◆ **EXERCISE OBJECTIVE**: All that should come back is the lines of the data below from the one containing "(decodeWord_wordP x y v)" to the one containing "0x1A => 0x0F#8", inclusive, exactly as they stand.

Top of ENTRIES SUPPLIED

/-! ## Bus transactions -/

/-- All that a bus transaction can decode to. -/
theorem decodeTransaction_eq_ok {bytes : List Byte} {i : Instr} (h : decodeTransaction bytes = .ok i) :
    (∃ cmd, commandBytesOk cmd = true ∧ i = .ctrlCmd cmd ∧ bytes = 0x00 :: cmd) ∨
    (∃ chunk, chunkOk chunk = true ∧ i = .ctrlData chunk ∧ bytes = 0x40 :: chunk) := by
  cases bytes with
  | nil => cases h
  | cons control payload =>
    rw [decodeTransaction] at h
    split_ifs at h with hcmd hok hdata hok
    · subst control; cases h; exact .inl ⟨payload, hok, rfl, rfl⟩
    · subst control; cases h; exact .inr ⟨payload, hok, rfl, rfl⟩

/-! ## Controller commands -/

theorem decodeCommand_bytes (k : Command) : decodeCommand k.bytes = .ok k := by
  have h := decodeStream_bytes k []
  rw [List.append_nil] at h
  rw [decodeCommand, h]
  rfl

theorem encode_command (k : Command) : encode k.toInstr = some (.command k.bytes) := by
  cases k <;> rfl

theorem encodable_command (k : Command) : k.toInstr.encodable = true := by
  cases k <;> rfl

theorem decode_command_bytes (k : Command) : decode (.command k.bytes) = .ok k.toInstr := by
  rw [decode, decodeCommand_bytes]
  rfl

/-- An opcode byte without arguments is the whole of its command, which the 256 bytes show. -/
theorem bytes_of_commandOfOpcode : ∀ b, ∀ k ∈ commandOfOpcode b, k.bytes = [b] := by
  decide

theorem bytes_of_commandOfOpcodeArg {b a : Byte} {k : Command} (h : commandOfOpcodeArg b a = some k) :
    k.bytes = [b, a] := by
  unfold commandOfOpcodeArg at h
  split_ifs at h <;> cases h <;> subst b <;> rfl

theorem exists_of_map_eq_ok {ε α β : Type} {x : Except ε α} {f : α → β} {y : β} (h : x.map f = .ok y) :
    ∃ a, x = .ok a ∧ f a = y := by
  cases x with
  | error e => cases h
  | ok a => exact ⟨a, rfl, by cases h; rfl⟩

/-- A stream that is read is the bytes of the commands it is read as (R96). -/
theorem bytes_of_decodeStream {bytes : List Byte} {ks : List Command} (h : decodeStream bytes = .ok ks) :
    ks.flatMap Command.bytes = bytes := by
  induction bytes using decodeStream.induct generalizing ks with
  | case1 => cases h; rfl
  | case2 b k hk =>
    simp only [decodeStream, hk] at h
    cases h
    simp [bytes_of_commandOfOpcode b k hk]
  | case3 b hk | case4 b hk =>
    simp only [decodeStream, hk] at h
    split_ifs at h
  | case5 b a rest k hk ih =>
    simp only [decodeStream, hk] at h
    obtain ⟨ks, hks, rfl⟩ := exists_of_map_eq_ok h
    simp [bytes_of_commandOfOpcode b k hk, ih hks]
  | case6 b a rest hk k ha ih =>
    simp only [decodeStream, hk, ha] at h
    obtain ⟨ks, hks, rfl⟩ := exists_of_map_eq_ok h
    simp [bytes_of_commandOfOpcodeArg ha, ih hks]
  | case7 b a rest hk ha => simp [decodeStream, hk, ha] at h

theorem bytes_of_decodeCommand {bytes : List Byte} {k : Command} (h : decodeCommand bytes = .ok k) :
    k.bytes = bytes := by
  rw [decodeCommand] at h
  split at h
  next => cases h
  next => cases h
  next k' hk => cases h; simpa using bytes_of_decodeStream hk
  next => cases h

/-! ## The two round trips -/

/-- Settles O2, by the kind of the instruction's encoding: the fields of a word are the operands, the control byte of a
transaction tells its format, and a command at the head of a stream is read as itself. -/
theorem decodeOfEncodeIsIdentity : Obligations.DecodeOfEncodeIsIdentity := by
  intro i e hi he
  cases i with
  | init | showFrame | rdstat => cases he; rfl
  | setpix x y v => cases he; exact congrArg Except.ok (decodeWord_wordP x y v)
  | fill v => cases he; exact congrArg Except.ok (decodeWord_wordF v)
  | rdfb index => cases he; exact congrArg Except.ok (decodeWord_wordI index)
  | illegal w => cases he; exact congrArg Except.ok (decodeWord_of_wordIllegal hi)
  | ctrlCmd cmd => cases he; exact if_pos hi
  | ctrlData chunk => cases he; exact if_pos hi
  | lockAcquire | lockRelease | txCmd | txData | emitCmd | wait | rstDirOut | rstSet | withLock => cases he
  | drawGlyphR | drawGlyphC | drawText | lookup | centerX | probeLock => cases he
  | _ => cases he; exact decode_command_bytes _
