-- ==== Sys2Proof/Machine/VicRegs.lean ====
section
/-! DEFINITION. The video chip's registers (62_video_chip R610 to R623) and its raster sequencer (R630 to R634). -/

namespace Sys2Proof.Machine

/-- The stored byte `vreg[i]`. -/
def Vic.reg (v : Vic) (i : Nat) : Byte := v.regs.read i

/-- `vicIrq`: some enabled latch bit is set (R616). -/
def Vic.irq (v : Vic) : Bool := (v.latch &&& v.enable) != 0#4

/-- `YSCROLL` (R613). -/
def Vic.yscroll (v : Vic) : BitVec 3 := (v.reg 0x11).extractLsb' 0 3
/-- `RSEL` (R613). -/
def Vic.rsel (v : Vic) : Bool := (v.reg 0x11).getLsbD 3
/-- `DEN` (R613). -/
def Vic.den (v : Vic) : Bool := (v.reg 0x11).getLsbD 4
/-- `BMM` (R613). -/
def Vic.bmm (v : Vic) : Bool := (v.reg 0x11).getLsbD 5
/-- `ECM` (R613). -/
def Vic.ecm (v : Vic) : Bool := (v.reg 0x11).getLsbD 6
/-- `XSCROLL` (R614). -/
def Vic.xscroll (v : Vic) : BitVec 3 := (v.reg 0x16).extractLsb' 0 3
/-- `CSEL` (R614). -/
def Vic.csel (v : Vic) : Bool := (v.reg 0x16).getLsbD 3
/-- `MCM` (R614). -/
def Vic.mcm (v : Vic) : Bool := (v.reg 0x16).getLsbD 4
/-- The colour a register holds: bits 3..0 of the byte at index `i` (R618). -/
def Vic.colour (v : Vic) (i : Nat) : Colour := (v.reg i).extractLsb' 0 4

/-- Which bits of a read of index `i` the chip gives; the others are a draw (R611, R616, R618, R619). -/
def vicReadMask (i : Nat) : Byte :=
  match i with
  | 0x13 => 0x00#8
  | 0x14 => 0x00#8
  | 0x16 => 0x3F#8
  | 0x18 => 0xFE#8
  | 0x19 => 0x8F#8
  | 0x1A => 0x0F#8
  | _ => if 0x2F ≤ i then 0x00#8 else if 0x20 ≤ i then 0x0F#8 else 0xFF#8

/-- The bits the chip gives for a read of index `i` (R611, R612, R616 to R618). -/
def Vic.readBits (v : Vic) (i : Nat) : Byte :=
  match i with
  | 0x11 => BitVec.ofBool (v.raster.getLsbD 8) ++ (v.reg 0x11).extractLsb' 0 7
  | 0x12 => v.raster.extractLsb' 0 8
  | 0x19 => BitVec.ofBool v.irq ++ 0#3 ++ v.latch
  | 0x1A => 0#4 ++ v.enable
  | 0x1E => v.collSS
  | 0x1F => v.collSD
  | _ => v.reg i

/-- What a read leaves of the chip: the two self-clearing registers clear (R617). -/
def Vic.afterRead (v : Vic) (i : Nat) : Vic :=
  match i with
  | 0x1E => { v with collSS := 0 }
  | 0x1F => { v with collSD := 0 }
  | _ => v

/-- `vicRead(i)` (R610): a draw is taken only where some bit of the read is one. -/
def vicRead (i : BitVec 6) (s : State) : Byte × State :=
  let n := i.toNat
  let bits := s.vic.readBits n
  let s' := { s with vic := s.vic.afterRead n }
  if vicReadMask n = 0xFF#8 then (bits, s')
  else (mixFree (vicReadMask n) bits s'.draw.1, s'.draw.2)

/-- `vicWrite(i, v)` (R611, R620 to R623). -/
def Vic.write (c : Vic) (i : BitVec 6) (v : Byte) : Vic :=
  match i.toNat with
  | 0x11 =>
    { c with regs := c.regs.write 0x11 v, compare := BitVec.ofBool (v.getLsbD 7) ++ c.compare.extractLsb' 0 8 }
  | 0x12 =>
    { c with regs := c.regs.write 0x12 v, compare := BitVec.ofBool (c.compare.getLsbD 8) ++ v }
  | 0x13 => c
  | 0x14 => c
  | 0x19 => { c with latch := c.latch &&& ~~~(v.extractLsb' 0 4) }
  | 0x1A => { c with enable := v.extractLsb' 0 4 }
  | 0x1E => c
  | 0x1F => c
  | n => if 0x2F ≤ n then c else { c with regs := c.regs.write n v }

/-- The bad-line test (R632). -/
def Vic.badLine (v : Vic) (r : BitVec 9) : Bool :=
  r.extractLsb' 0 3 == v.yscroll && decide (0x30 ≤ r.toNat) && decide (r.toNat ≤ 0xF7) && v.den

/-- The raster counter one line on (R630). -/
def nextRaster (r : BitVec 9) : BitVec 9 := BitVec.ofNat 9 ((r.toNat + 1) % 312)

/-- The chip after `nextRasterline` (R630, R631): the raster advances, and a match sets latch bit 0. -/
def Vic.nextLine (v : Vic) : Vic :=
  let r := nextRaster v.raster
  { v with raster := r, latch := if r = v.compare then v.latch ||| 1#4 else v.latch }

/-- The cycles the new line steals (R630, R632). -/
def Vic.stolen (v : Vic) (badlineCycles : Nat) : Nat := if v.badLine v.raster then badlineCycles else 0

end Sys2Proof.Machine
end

Bottom of ENTRIES SUPPLIED

◆ **RESPONSE**:
  | setpix x y v => cases he; exact congrArg Except.ok (decodeWord_wordP x y v)
  | fill v => cases he; exact congrArg Except.ok (decodeWord_wordF v)
  | rdfb index => cases he; exact congrArg Except.ok (decodeWord_wordI index)
  | illegal w => cases he; exact congrArg Except.ok (decodeWord_of_wordIllegal hi)
  | ctrlCmd cmd => cases he; exact if_pos hi
  | ctrlData chunk => cases he; exact if_pos hi
  | lockAcquire | lockRelease | txCmd | txData | emitCmd | wait | rstDirOut | rstSet | withLock => cases he
  | drawGlyphR | drawGlyphC | drawText | lookup | centerX | probeLock => cases he
  | _ => cases he; exact decode_command_bytes _
-- ==== Sys2Proof/Machine/VicRegs.lean ====
section
/-! DEFINITION. The video chip's registers (62_video_chip R610 to R623) and its raster sequencer (R630 to R634). -/

namespace Sys2Proof.Machine

/-- The stored byte `vreg[i]`. -/
def Vic.reg (v : Vic) (i : Nat) : Byte := v.regs.read i

/-- `vicIrq`: some enabled latch bit is set (R616). -/
def Vic.irq (v : Vic) : Bool := (v.latch &&& v.enable) != 0#4

/-- `YSCROLL` (R613). -/
def Vic.yscroll (v : Vic) : BitVec 3 := (v.reg 0x11).extractLsb' 0 3
/-- `RSEL` (R613). -/
def Vic.rsel (v : Vic) : Bool := (v.reg 0x11).getLsbD 3
/-- `DEN` (R613). -/
def Vic.den (v : Vic) : Bool := (v.reg 0x11).getLsbD 4
/-- `BMM` (R613). -/
def Vic.bmm (v : Vic) : Bool := (v.reg 0x11).getLsbD 5
/-- `ECM` (R613). -/
def Vic.ecm (v : Vic) : Bool := (v.reg 0x11).getLsbD 6
/-- `XSCROLL` (R614). -/
def Vic.xscroll (v : Vic) : BitVec 3 := (v.reg 0x16).extractLsb' 0 3
/-- `CSEL` (R614). -/
def Vic.csel (v : Vic) : Bool := (v.reg 0x16).getLsbD 3
/-- `MCM` (R614). -/
def Vic.mcm (v : Vic) : Bool := (v.reg 0x16).getLsbD 4
/-- The colour a register holds: bits 3..0 of the byte at index `i` (R618). -/
def Vic.colour (v : Vic) (i : Nat) : Colour := (v.reg i).extractLsb' 0 4

/-- Which bits of a read of index `i` the chip gives; the others are a draw (R611, R616, R618, R619). -/
def vicReadMask (i : Nat) : Byte :=
  match i with
  | 0x13 => 0x00#8
  | 0x14 => 0x00#8
  | 0x16 => 0x3F#8
  | 0x18 => 0xFE#8
  | 0x19 => 0x8F#8
  | 0x1A => 0x0F#8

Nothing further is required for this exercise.